--- Assignment ---
Please return each record exactly, leaving nothing out.

[Start of Attachment]

-- ==== Sys2Proof/Tests/Slice0.lean ====
section
/-! SUPPORT. Tests. Words and expected results are those of spec/95_test_vectors.md, the section named beside each
group; a witness shows, for each statement with hypotheses, states and operands that meet them. -/

set_option Elab.async false

namespace Sys2Proof.Tests

open Machine

/-! ### WellFormed: a term that each check refuses -/

theorem test_wf_dual_condition : Instr.wf (.sub ⟨.reg 1, .rs 2 5, false, .eq⟩) = false := by decide
theorem test_wf_single_condition : Instr.wf (.asr ⟨.reg 1, .short 5, false, .ne⟩) = false := by decide
theorem test_wf_add_equal : Instr.wf (.add ⟨.reg 1, .rr 2 2, false, .al⟩) = false := by decide
theorem test_wf_asl_rol : Instr.wf (.asl ⟨.reg 1, .reg 2, true, .al⟩) = false := by decide
theorem test_wf_asl_condition : Instr.wf (.asl ⟨.ind .long, .short 1, true, .eq⟩) = false := by decide
theorem test_wf_rol_condition : Instr.wf (.rol ⟨1, .short 5, .ne⟩) = false := by decide
theorem test_wf_mul_condition : Instr.wf (.mul64 ⟨.rs 2 5, false, .eq⟩) = false := by decide
theorem test_wf_mul_indicator : Instr.wf (.mulu64 ⟨.rr 2 3, true, .al⟩) = false := by decide
theorem test_wf_xor_nop : Instr.wf (.xor nopDual) = false := by decide
theorem test_wf_load_short : Instr.wf (.ldRR ⟨.reg 1, .rs 2 5, false, false, .long, false⟩) = false := by decide
theorem test_wf_load_base : Instr.wf (.ldRR ⟨.reg 1, .lr 8 2, false, true, .long, false⟩) = false := by decide
theorem test_wf_offset_base :
    Instr.wf (.ldRO ⟨.reg 1, .ind .long, 8, 0, false, true, .long, false⟩) = false := by decide
theorem test_wf_offset_limm :
    Instr.wf (.ldRO ⟨.reg 1, .reg 2, 8, 0, false, false, .long, false⟩) = false := by decide
theorem test_wf_lr_limm : Instr.wf (.lr ⟨.reg 1, .ind .shortQuiet, 8, 4⟩) = false := by decide
theorem test_wf_store_limm : Instr.wf (.st ⟨.reg 2, .reg 1, 8, 0, false, false, .long⟩) = false := by decide
theorem test_wf_store_shorts :
    Instr.wf (.st ⟨.ind .shortFlags, .ind .shortQuiet, 0, 0, false, false, .long⟩) = false := by decide
theorem test_wf_store_base :
    Instr.wf (.st ⟨.ind .long, .reg 1, 8, 0, false, true, .long⟩) = false := by decide
theorem test_wf_sr_limm : Instr.wf (.sr ⟨.reg 2, .reg 1, 8, 0⟩) = false := by decide
theorem test_wf_sr_shorts : Instr.wf (.sr ⟨.ind .shortFlags, .ind .shortQuiet, 0, 0⟩) = false := by decide
theorem test_wf_jlcc_mode : Instr.wf (.jlcc ⟨.limm 8, false, .d, .al⟩) = false := by decide

/-! ### Decode: the words of 95_test_vectors.md sections 1.2 to 1.4 and 2.5 -/

theorem test_decode_arith :
    decode 0x40210702 0 = .instr (.add ⟨.reg 1, .rr 2 3, true, .ne⟩) ∧
    decode 0x48210600 0 = .instr (.adc ⟨.reg 1, .rr 2 3, false, .al⟩) ∧
    decode 0x57E1FAC8 0 = .instr (.sub ⟨.ind .shortQuiet, .rs 3 200, true, .al⟩) ∧
    decode 0x58210600 0 = .instr (.sbc ⟨.reg 1, .rr 2 3, false, .al⟩) ∧
    decode 0x40217C00 0x12345678 = .instr (.add ⟨.reg 1, .rl 2 0x12345678, false, .al⟩) ∧
    decode 0x403F8422 0 = .instr (.add ⟨.reg 1, .sr 34 2, false, .al⟩) := by decide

[End of Attachment]

--- Solution to this exercise ---
-- ==== Sys2Proof/Tests/Slice0.lean ====
section
/-! SUPPORT. Tests. Words and expected results are those of spec/95_test_vectors.md, the section named beside each
group; a witness shows, for each statement with hypotheses, states and operands that meet them. -/

set_option Elab.async false

namespace Sys2Proof.Tests

open Machine

/-! ### WellFormed: a term that each check refuses -/

theorem test_wf_dual_condition : Instr.wf (.sub ⟨.reg 1, .rs 2 5, false, .eq⟩) = false := by decide
theorem test_wf_single_condition : Instr.wf (.asr ⟨.reg 1, .short 5, false, .ne⟩) = false := by decide
theorem test_wf_add_equal : Instr.wf (.add ⟨.reg 1, .rr 2 2, false, .al⟩) = false := by decide
theorem test_wf_asl_rol : Instr.wf (.asl ⟨.reg 1, .reg 2, true, .al⟩) = false := by decide
theorem test_wf_asl_condition : Instr.wf (.asl ⟨.ind .long, .short 1, true, .eq⟩) = false := by decide
theorem test_wf_rol_condition : Instr.wf (.rol ⟨1, .short 5, .ne⟩) = false := by decide
theorem test_wf_mul_condition : Instr.wf (.mul64 ⟨.rs 2 5, false, .eq⟩) = false := by decide
theorem test_wf_mul_indicator : Instr.wf (.mulu64 ⟨.rr 2 3, true, .al⟩) = false := by decide
theorem test_wf_xor_nop : Instr.wf (.xor nopDual) = false := by decide
theorem test_wf_load_short : Instr.wf (.ldRR ⟨.reg 1, .rs 2 5, false, false, .long, false⟩) = false := by decide
theorem test_wf_load_base : Instr.wf (.ldRR ⟨.reg 1, .lr 8 2, false, true, .long, false⟩) = false := by decide
theorem test_wf_offset_base :
    Instr.wf (.ldRO ⟨.reg 1, .ind .long, 8, 0, false, true, .long, false⟩) = false := by decide
theorem test_wf_offset_limm :
    Instr.wf (.ldRO ⟨.reg 1, .reg 2, 8, 0, false, false, .long, false⟩) = false := by decide
theorem test_wf_lr_limm : Instr.wf (.lr ⟨.reg 1, .ind .shortQuiet, 8, 4⟩) = false := by decide
theorem test_wf_store_limm : Instr.wf (.st ⟨.reg 2, .reg 1, 8, 0, false, false, .long⟩) = false := by decide
theorem test_wf_store_shorts :
    Instr.wf (.st ⟨.ind .shortFlags, .ind .shortQuiet, 0, 0, false, false, .long⟩) = false := by decide
theorem test_wf_store_base :
    Instr.wf (.st ⟨.ind .long, .reg 1, 8, 0, false, true, .long⟩) = false := by decide
theorem test_wf_sr_limm : Instr.wf (.sr ⟨.reg 2, .reg 1, 8, 0⟩) = false := by decide
theorem test_wf_sr_shorts : Instr.wf (.sr ⟨.ind .shortFlags, .ind .shortQuiet, 0, 0⟩) = false := by decide
theorem test_wf_jlcc_mode : Instr.wf (.jlcc ⟨.limm 8, false, .d, .al⟩) = false := by decide

/-! ### Decode: the words of 95_test_vectors.md sections 1.2 to 1.4 and 2.5 -/

theorem test_decode_arith :
    decode 0x40210702 0 = .instr (.add ⟨.reg 1, .rr 2 3, true, .ne⟩) ∧
    decode 0x48210600 0 = .instr (.adc ⟨.reg 1, .rr 2 3, false, .al⟩) ∧
    decode 0x57E1FAC8 0 = .instr (.sub ⟨.ind .shortQuiet, .rs 3 200, true, .al⟩) ∧
    decode 0x58210600 0 = .instr (.sbc ⟨.reg 1, .rr 2 3, false, .al⟩) ∧
    decode 0x40217C00 0x12345678 = .instr (.add ⟨.reg 1, .rl 2 0x12345678, false, .al⟩) ∧
    decode 0x403F8422 0 = .instr (.add ⟨.reg 1, .sr 34 2, false, .al⟩) := by decide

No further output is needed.